Non-relativistic limit of gravity theories in the first order formalism

TL;DR

This paper explores the non-relativistic limit of four-dimensional gravity theories in the first order formalism, analyzing Einstein-Hilbert and Mardones-Zanelli actions, revealing differences in field equations and conditions for Newtonian time.

Contribution

It provides a detailed analysis of the non-relativistic limit of gravity in the first order formalism, especially highlighting the role of the boost connection in the Mardones-Zanelli action.

Findings

The Einstein-Hilbert limit yields vacuum and matter configurations at leading order.

The Mardones-Zanelli action's non-relativistic limit fully determines the field equations.

The cosmological constant must vanish in the non-relativistic Mardones-Zanelli action.

Abstract

We consider the non-relativistic limit of gravity in four dimensions in the first order formalism.

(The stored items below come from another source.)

-- ==== Sys2Proof/Tests/Slice0.lean ====
section
/-! SUPPORT. The model's own tests. Expected results come from spec/95_test_vectors.md, from the
encodings of spec/30_encoding.md written out by hand, and from the worked examples of the rules. -/

namespace Sys2Proof.Tests

open Sys2Proof.Machine Sys2Proof.Spec

-- one test after the other: a thread of its own for each of them would need too much memory
set_option Elab.async false

/-! ## A small block: the example parameters of 00_scope.md R11 and 95_test_vectors.md L2.9, L3 -/

/-- An illustrative catalog (95_test_vectors.md L2.9, with maps for the host operations). -/
def exCat : Catalog where
  read := [(1, ⟨0x08, 0x18, 0x20⟩), (2, ⟨0x10, 0x3D, 0x0A⟩), (7, ⟨0x88, 0x18, 0x20⟩)]
  write := [(1, ⟨0x10, 0x3D, 0x07⟩)]
  verify := [(1, ⟨2, ⟨.u8, 11, 0⟩, ⟨[]⟩⟩)]
  readOp := [(1, ⟨⟨1, [("flame", ⟨.u16, 5, 0⟩), ("starts", ⟨.u24, 12, 0⟩)]⟩, []⟩),
    (2, ⟨⟨1, [("mode", ⟨.u8, 4, 0⟩)]⟩, []⟩), (3, ⟨⟨1, [("set point", ⟨.half, 15, 0⟩)]⟩, []⟩),
    (4, ⟨⟨1, [("outside", ⟨.s16, 9, 0⟩)]⟩, []⟩),
    (9, ⟨⟨1, [("hour", ⟨.u8, 13, 0⟩)]⟩, [⟨2, [("minute", ⟨.u8, 11, 0⟩)]⟩]⟩)]
  writeOp := [((10, [1, 2]), ⟨1, 1⟩), ((11, [2, 0]), ⟨1, 1⟩), ((12, []), ⟨1, 1⟩),
    ((13, []), ⟨1, 1⟩), ((14, []), ⟨1, 1⟩)]
  charge := [(1, 2)]

/-- Example parameters. -/
def exParams : Params where
  ctrlAddr := 0x0B
  idleFiller := 0x00
  ackByte := 0x01
  rxMax := 32
  txGap := 2
  pollTo := 1000
  ansToReset := 10
  retryMax := 3
  crcCarryIn := false
  rebootResets := false
  cat := exCat
  rxMax_ge := by decide +kernel
  retryMax_pos := by decide +kernel
  pollTo_lt := by decide +kernel
  ansToReset_legal := by decide +kernel

/-- A data unit. -/
def u (b : Byte) : LinkEvent := .arrived ⟨b, false⟩

/-- A boundary unit (`b!`). -/
def ub (b : Byte) : LinkEvent := .arrived ⟨b, true⟩

/-- The block right after reset, with the clock at 1000, this link and these time draws. -/
def ex (link : List LinkEvent) (times : List Nat) : State :=
  State.resetWith exParams ⟨1000, times, 0, link, 0, []⟩ []

/-- A buffer holding these bytes from index 0 on. -/
def buf (bs : List Byte) : Memory := Memory.writeFrom [] 0 bs

/-- A block whose last capture is these bytes. -/
def captured (bs : List Byte) : State := { ex [] [] with rx := buf bs, rxlen := bs.length, bt := .replyCaptured }

/-- The reply of program P1. -/
def p1Reply : List Byte :=
  [0x08, 0x0B, 0x18, 0x00, 0x2D, 0x01, 0xC2, 0x00, 0x00, 0xFF, 0x38, 0xA5, 0x01, 0x02, 0x03, 0x46, 0x98, 0x00]

/-- Some fields of a next state; none when the machine stops. -/
def look {α : Type} (o : Host.Outcome State Fault Refusal) (f : State → α) : Option α :=
  match o with
  | .next s => some (f s)
  | .fault _ => none
  | .refused _ => none

/-- The fault of an outcome. -/
def faultOf (o : Host.Outcome State Fault Refusal) : Option Fault :=
  match o with
  | .fault f => some f
  | .next _ => none
  | .refused _ => none

/-- The refusal of an outcome. -/
def refusalOf (o : Host.Outcome State Fault Refusal) : Option Refusal :=
  match o with
  | .refused r => some r
  | .next _ => none
  | .fault _ => none

/-- The bytes of a buffer in index order. -/
def bytesOf (m : Memory) : List Byte := m.map (·.2)

/-! ## Well-formedness refuses each ill-formed operand (R82) -/

theorem test_wf_encrd_dest : Instr.wellFormed (.encrd 0x80 0x18 0x20) = false := by decide +kernel
theorem test_wf_encwr_dest : Instr.wellFormed (.encwr 0xFF 0 0 0) = false := by decide +kernel
theorem test_wf_pchk_kind : Instr.wellFormed (.pchk 6 0) = false := by decide +kernel
theorem test_wf_du16_sgn : Instr.wellFormed (.du16 9 2) = false := by decide +kernel
theorem test_wf_dflag_bit : Instr.wellFormed (.dflag 11 8) = false := by decide +kernel
theorem test_wf_boundaries :
    [Instr.encrd 0x7F 0 0, .encwr 0x7F 0 0 0, .pchk 5 0, .du16 0 1, .dflag 0 7].all Instr.wellFormed = true := by
  decide +kernel

/-! ## Decoding: a word of every command, written out from R81 -/

theorem test_decode_checksum_words :
    [decodeTableWord 40 0x0100000000, decodeTableWord 40 0x0200000000, decodeTableWord 40 0x0300000000]
      = [some .crcgen, some .crcchk, some .fvalid] := by decide +kernel
theorem test_decode_encoder_words :
    [decodeTableWord 40 0x1008182000, decodeTableWord 40 0x11103D0746, decodeTableWord 40 0x1803510000]
      = [some (.encrd 0x08 0x18 0x20), some (.encwr 0x10 0x3D 0x07 0x46), some (.pchk 3 81)] := by decide +kernel
theorem test_decode_field_words :
    [decodeTableWord 40 0x2000000000, decodeTableWord 40 0x2118000000, decodeTableWord 40 0x2204000000,
      decodeTableWord 40 0x2309010000, decodeTableWord 40 0x240F000000, decodeTableWord 40 0x250B050000,
      decodeTableWord 40 0x260C000000, decodeTableWord 40 0x2700000000]
      = [some .dtype, some (.tchk 0x18), some (.du8 4), some (.du16 9 1), some (.dhalf 15), some (.dflag 11 5),
        some (.du24 12), some .dack] := by decide +kernel
theorem test_decode_transport_words :
    [decodeTableWord 40 0x3000000000, decodeTableWord 40 0x3100000000, decodeTableWord 40 0x3200000000]
      = [some .await, some .xmit, some .recv] := by decide +kernel
theorem test_decode_sequencer_words :
    [decodeTableWord 40 0x38FF000000, decodeTableWord 40 0x4001000000, decodeTableWord 40 0x4101020000,
      decodeTableWord 40 0x4201020300]
      = [some (.setto 255), some (.xread 1), some (.xwrite 1 2), some (.wverify 1 2 3)] := by decide +kernel
theorem test_decode_host_codes :
    [1, 2, 3, 4, 9, 12, 20, 22, 23, 24, 25].map (decodeTableWord 8)
      = [some .op1, some .op2, some .op3, some .op4, some .op9, some (.op12 (.num 0)), some .op20, some .op22,
        some .op23, some .op24, some (.op25 (.num 0))] := by decide +kernel
theorem test_decode_host_codes_with_parameters :
    [10, 11, 13, 14, 21].map (decodeTableWord 8)
      = [some (.op10 (.num 0) (.num 0)), some (.op11 (.num 0) (.num 0) (.num 0)), some (.op13 (.num 0)),
        some (.op14 (.num 0)), some (.op21 (.num 0))] := by decide +kernel
/-- 95_test_vectors.md L2.8 and L2.4, L2.5. -/
theorem test_decode_rejects :
    [0x0000000000, 0xFF00000000, 0x0100000001, 0x3001000000, 0x4101020001, 0x1080182000, 0x1806000000,
      0x2309020000, 0x250B080000].map (decodeTableWord 40) = List.replicate 9 none := by decide +kernel
/-- R86: codes 0, 5 to 8, 15 to 19 and 26 and above name nothing. -/
theorem test_decode_rejects_host_codes :
    [0, 5, 8, 15, 19, 26, 255].map (decodeTableWord 8) = List.replicate 7 none := by decide +kernel

/-! ## Checksum unit (95_test_vectors.md L2.1 to L2.3) -/

theorem test_crc_step_false :
    [crcStep false 0x80 0x00, crcStep false 0xFF 0x00, crcStep false 0x7F 0x00, crcStep false 0x8C 0x00,
      crcStep false 0xFF 0xFF] = [0x18, 0xE6, 0xFE, 0x00, 0x19] := by decide +kernel
theorem test_crc_step_true :
    [crcStep true 0x80 0x00, crcStep true 0xFF 0x00, crcStep true 0x7F 0x00, crcStep true 0x8C 0x00,
      crcStep true 0xFF 0xFF] = [0x19, 0xE7, 0xFE, 0x01, 0x18] := by decide +kernel
theorem test_crc_buffers :
    [crcBytes false [0x0B, 0x88, 0x18, 0x00, 0x20], crcBytes true [0x0B, 0x88, 0x18, 0x00, 0x20],
      crcBytes false [0xFF, 0xFF, 0xFF, 0xFF, 0xFF], crcBytes true [0xFF, 0xFF, 0xFF, 0xFF, 0xFF],
      crcBytes false [0x80, 0x80, 0x80], crcBytes true [0x80, 0x80, 0x80]]
      = [0xD0, 0xD4, 0x05, 0x0F, 0xA8, 0xAB] := by decide +kernel
theorem test_crcgen :
    look (exec .crcgen { ex [] [] with tx := buf [0x0B, 0x88, 0x18, 0x00, 0x20, 0x00, 0x00] })
      (fun s => (bytesOf s.tx, s.res, s.status)) = some ([0x0B, 0x88, 0x18, 0x00, 0x20, 0xD0, 0x00], 0xD0, 1) := by
  decide +kernel
theorem test_crcgen_after_reset : faultOf (exec .crcgen (ex [] [])) = some (.unwrittenRead .tx 0) := by decide +kernel
theorem test_crcchk_short :
    (look (exec .crcchk (captured [0x00, 0x00])) (·.res), look (exec .crcchk (captured [0x08, 0x0B, 0x1B, 0x00])) (·.res),
      look (exec .crcchk (ex [] [])) (fun s => (s.res, s.resv))) = (some 1, some 1, some (0, true)) := by decide +kernel
theorem test_fvalid :
    look (exec .fvalid (captured [0x08, 0x0B, 0x18, 0x2E, 0x55])) (fun s => (s.res, s.status, s.bt))
      = some (1, 1, .validated) := by decide +kernel
theorem test_fvalid_mismatch_and_short :
    (look (exec .fvalid (captured [0x08, 0x0B, 0x18, 0x2F, 0x00])) (fun s => (s.status, s.bt)),
      look (exec .fvalid (captured [0x08, 0x0B, 0x1B, 0x00])) (fun s => (s.status, s.bt)))
      = (some (0x08, .replyCaptured), some (0x08, .replyCaptured)) := by decide +kernel
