-- ==== Sys2Proof/Word.lean ====
section
/-! DEFINITION. Words of the Yoxis 2 block: the bit-vector widths its registers, billets and elements use. -/

namespace Sys2Proof

/-- A byte. -/
abbrev Byte := BitVec 8
/-- A 32-bit word: a register of the map (R384), an FP32 encoding (R89), an INT32 element. -/
abbrev W32 := BitVec 32
/-- A 64-bit word: an address, a descriptor word (R167). -/
abbrev W64 := BitVec 64
/-- A billet payload of 64 bytes, byte 0 in the low bits (R199). -/
abbrev Payload := BitVec 512

end Sys2Proof
end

First, we revisit the case of the Einstein-Hilbert action and formally discuss some geometrical configurations in vacuum and in the presence of matter at leading order. Second, we consider the more general Mardones-Zanelli action and its non-relativistic limit. The field equations and some interesting geometries, in vacuum and in the presence of matter, are formally obtained. Remarkably, in contrast to the Einstein-Hilbert limit, the set of field equations is fully determined because the boost connection appears in the action and field equations. It is found that the cosmological constant must disappear in the non-relativistic Mardones-Zanelli action at leading order. The conditions for Newtonian absolute time be acceptable are also discussed. It turns out that Newtonian absolute time can be safely implemented with reasonable conditions.